[Collected data]
######
-- ==== Sys2Proof/Safety.lean ====
section
/-! DEFINITION. What holds in every reachable state (10_state R28) and what a safe step is. -/

namespace Sys2Proof.Machine

/-- 10_state R28 item 1: reserved bits 0, a legal code, and a cause exactly when there is a failure. -/
def State.resultInv (s : State) : Bool :=
  decide (s.status.toNat / 2 = 0) && decide (s.result.toNat / 65536 = 0) &&
    decide (resultCode s.result ≤ 2) && (decide (resultCause s.result = 0) == decide (resultCode s.result = 0))

/-- 10_state R28 item 2: without a filter, no shape, no coefficients and no history. -/
def State.emptyInv (s : State) : Bool :=
  s.ready || (decide (s.actFormat = 0) && decide (s.actChannels = 0) && decide (s.coef = Coefs.zero) &&
    s.hist.all (fun h => decide (h = Slot.zero)))

/-- 10_state R28 item 3: with a filter, a legal shape and finite coefficients. -/
def State.filterInv (s : State) : Bool :=
  !s.ready || ((formatOfTag s.actFormat).isSome && decide (1 ≤ s.actChannels.toNat) &&
    decide (s.actChannels.toNat ≤ s.maxChannels) && s.coef.finite)

/-- 10_state R28 item 4: the slots from `ACT_CHANNELS` up are zero. -/
def State.unusedSlotsInv (s : State) : Bool :=
  (s.hist.drop s.actChannels.toNat).all (fun h => decide (h = Slot.zero))

/-- 10_state R28 item 5. -/
def State.retvalInv (s : State) : Bool := decide (s.retval.toNat ≤ 1)

/-- 10_state R28 item 6: the designer outputs are all +0.0 or all finite. -/
def State.designerInv (s : State) : Bool := decide (s.dsn = Coefs.zero) || s.dsn.finite

/-- The six invariants of 10_state R28. -/
def State.registersInv (s : State) : Bool :=
  s.resultInv && s.emptyInv && s.filterInv && s.unusedSlotsInv && s.retvalInv && s.designerInv

/-- The invariants of 10_state R28, and the canonical form of the memory list. -/
def State.inv (s : State) : Bool := s.registersInv && Memory.wf s.mem

/-- A safe outcome: a next state.  No instruction has another one. -/
abbrev Safe (o : Host.Outcome State Fault Refusal) : Prop := ∃ t, o = .next t

/-! ## Checks in order (60 R136): each is the condition of a failure and its cause -/

/-- `c` is the cause of the first check whose failure condition holds. -/
def FirstFailing : List (Prop × Cause) → Cause → Prop
  | [], _ => False
  | (p, d) :: rest, c => (p ∧ c = d) ∨ (¬p ∧ FirstFailing rest c)

/-- No check fails. -/
def NoneFails : List (Prop × Cause) → Prop
  | [] => True
  | (p, _) :: rest => ¬p ∧ NoneFails rest

/-- The designer's checks, in the order of 41 R81 and R86. -/
def designCheckList (t : Transc) (sr : Nat) (g slope f : F64) : List (Prop × Cause) :=
  [ (¬(1 ≤ sr ∧ sr ≤ 2 ^ 32 - 1), .badSampleRate),
    (¬(flt 0 f = true ∧ flt f (fdiv (f64OfNat sr) twoF) = true), .badFrequency),
    (¬(isFinite slope = true ∧ flt 0 slope = true), .badSlope),
    (¬(isFinite g = true), .badGain),
    (¬((design t sr g slope f).finite = true), .nonfiniteCoef) ]

/-- The checks of DESIGN (60 R136). -/
def State.designChecks (s : State) : List (Prop × Cause) :=
  designCheckList s.params.transc s.cfg.sampleRate.toNat s.cfg.gainDb s.cfg.shelfSlope s.cfg.frequency

/-- The checks of NEW (41 R82, 60 R136). -/
def State.newChecks (s : State) : List (Prop × Cause) :=
  (¬(1 ≤ s.cfg.format.toNat ∧ s.cfg.format.toNat ≤ 5), .badFormat) ::
  (¬(1 ≤ s.cfg.channels.toNat ∧ s.cfg.channels.toNat ≤ s.maxChannels), .badChannels) :: s.designChecks

/-- Every address from `lo` up to but not `hi` is in one of the regions. -/
def WithinRegions (regions : List Region) (lo hi : Nat) : Prop :=
  ∀ a, lo ≤ a → a < hi → ∃ r ∈ regions, r.base ≤ a ∧ a < r.base + r.size

/-- `nbytes` of 43 R115, with `bps` of a tag that is no format taken as 0. -/
def State.nbytes (s : State) : Nat :=
  s.input.frames.toNat * s.actChannels.toNat * ((formatOfTag s.actFormat).map Format.bytes).getD 0

/-- The checks of PROCESS, in the order of 43 R115. -/
def State.processCheckList (s : State) : List (Prop × Cause) :=
  [ (s.ready = false, .notReady),
    (s.input.format ≠ s.output.format ∨ s.input.format ≠ s.actFormat, .formatMismatch),
    (s.input.frames ≠ s.output.frames, .framesMismatch),
    (s.input.channels ≠ s.output.channels ∨ s.input.channels ≠ s.actChannels, .channelsMismatch),
    (¬(s.input.addr.toNat + s.nbytes ≤ 2 ^ s.params.addrWidth ∧
        WithinRegions s.params.readable s.input.addr.toNat (s.input.addr.toNat + s.nbytes)) ∨
      ¬(s.output.addr.toNat + s.nbytes ≤ 2 ^ s.params.addrWidth ∧
        WithinRegions s.params.writable s.output.addr.toNat (s.output.addr.toNat + s.nbytes)), .badRange),
    (¬(s.input.addr = s.output.addr ∨ s.input.addr.toNat + s.nbytes ≤ s.output.addr.toNat ∨
        s.output.addr.toNat + s.nbytes ≤ s.input.addr.toNat), .badOverlap) ]

/-- The checks of every command (60 R136). -/
def State.checksOf (s : State) : Command → List (Prop × Cause)
  | .new => s.newChecks
  | .reinit => (s.ready = false, .notReady) :: s.newChecks
  | .process => s.processCheckList
  | .psample => [(s.ready = false, .notReady), (¬(s.psChannel.toNat < s.actChannels.toNat), .badChannelIndex)]
  | .clear => [(s.ready = false, .notReady)]
  | .latency => []
  | .design => s.designChecks

/-- The instruction runs the command: it is the command's constructor, or the WR of its word to `CMD`. -/
def isRunBy (c : Command) (i : Instr) : Prop := i = c.toInstr ∨ i = .wr cmdNumber (encodeCommand c)

/-! ## The stream of one channel (42 R97, R100): what a PROCESS makes of it, from the state it starts in -/

/-- The decoded input sample of frame `f` and channel `c` (20_memory R35, 43 R116). -/
def State.inputSample (s : State) (fmt : Format) (f c : Nat) : F64 :=
  decodeSample (Memory.load s.mem (s.input.addr.toNat + (f * s.actChannels.toNat + c) * fmt.bytes) fmt.bytes) fmt

/-- The history of channel `c` after its first `f` samples. -/
def State.channelHistory (s : State) (fmt : Format) (c : Nat) : Nat → Slot
  | 0 => s.slot c
  | f + 1 => (biquadStep s.coef (s.channelHistory fmt c f) (s.inputSample fmt f c)).2

/-- The output of channel `c` for frame `f`, before it is encoded. -/
def State.channelOutput (s : State) (fmt : Format) (c f : Nat) : F64 :=
  (biquadStep s.coef (s.channelHistory fmt c f) (s.inputSample fmt f c)).1

/-- The state with both buffers of `frames` frames at the given addresses, shapes unchanged. -/
def State.withBuffers (s : State) (inAddr outAddr frames : Nat) : State :=
  { s with
    input := { s.input with addr := BitVec.ofNat 64 inAddr, frames := BitVec.ofNat 64 frames }
    output := { s.output with addr := BitVec.ofNat 64 outAddr, frames := BitVec.ofNat 64 frames } }

/-! ## Exact values -/

/-- The exact value of a finite pattern, in quanta of `2^-1074`; an infinity counts as `2^2098` quanta of its sign,
which is more than every finite value. -/
def signedQuanta (a : F64) : Int := if signOf a then -(quanta a : Int) else (quanta a : Int)

end Sys2Proof.Machine
end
######
* WORK ITEM:
Return exactly, and only, the lines above starting at the line that contains "[ (¬(1 ≤ sr ∧ sr" and ending at the line that contains "(¬(s.input.addr.toNat + s.nbytes".

* THE COMPLETED TASK:
  [ (¬(1 ≤ sr ∧ sr ≤ 2 ^ 32 - 1), .badSampleRate),
    (¬(flt 0 f = true ∧ flt f (fdiv (f64OfNat sr) twoF) = true), .badFrequency),
    (¬(isFinite slope = true ∧ flt 0 slope = true), .badSlope),
    (¬(isFinite g = true), .badGain),
    (¬((design t sr g slope f).finite = true), .nonfiniteCoef) ]

/-- The checks of DESIGN (60 R136). -/
def State.designChecks (s : State) : List (Prop × Cause) :=
  designCheckList s.params.transc s.cfg.sampleRate.toNat s.cfg.gainDb s.cfg.shelfSlope s.cfg.frequency

/-- The checks of NEW (41 R82, 60 R136). -/
def State.newChecks (s : State) : List (Prop × Cause) :=
  (¬(1 ≤ s.cfg.format.toNat ∧ s.cfg.format.toNat ≤ 5), .badFormat) ::
  (¬(1 ≤ s.cfg.channels.toNat ∧ s.cfg.channels.toNat ≤ s.maxChannels), .badChannels) :: s.designChecks

/-- Every address from `lo` up to but not `hi` is in one of the regions. -/
def WithinRegions (regions : List Region) (lo hi : Nat) : Prop :=
  ∀ a, lo ≤ a → a < hi → ∃ r ∈ regions, r.base ≤ a ∧ a < r.base + r.size

/-- `nbytes` of 43 R115, with `bps` of a tag that is no format taken as 0. -/
def State.nbytes (s : State) : Nat :=
  s.input.frames.toNat * s.actChannels.toNat * ((formatOfTag s.actFormat).map Format.bytes).getD 0

/-- The checks of PROCESS, in the order of 43 R115. -/
def State.processCheckList (s : State) : List (Prop × Cause) :=
  [ (s.ready = false, .notReady),
    (s.input.format ≠ s.output.format ∨ s.input.format ≠ s.actFormat, .formatMismatch),
    (s.input.frames ≠ s.output.frames, .framesMismatch),
    (s.input.channels ≠ s.output.channels ∨ s.input.channels ≠ s.actChannels, .channelsMismatch),
    (¬(s.input.addr.toNat + s.nbytes ≤ 2 ^ s.params.addrWidth ∧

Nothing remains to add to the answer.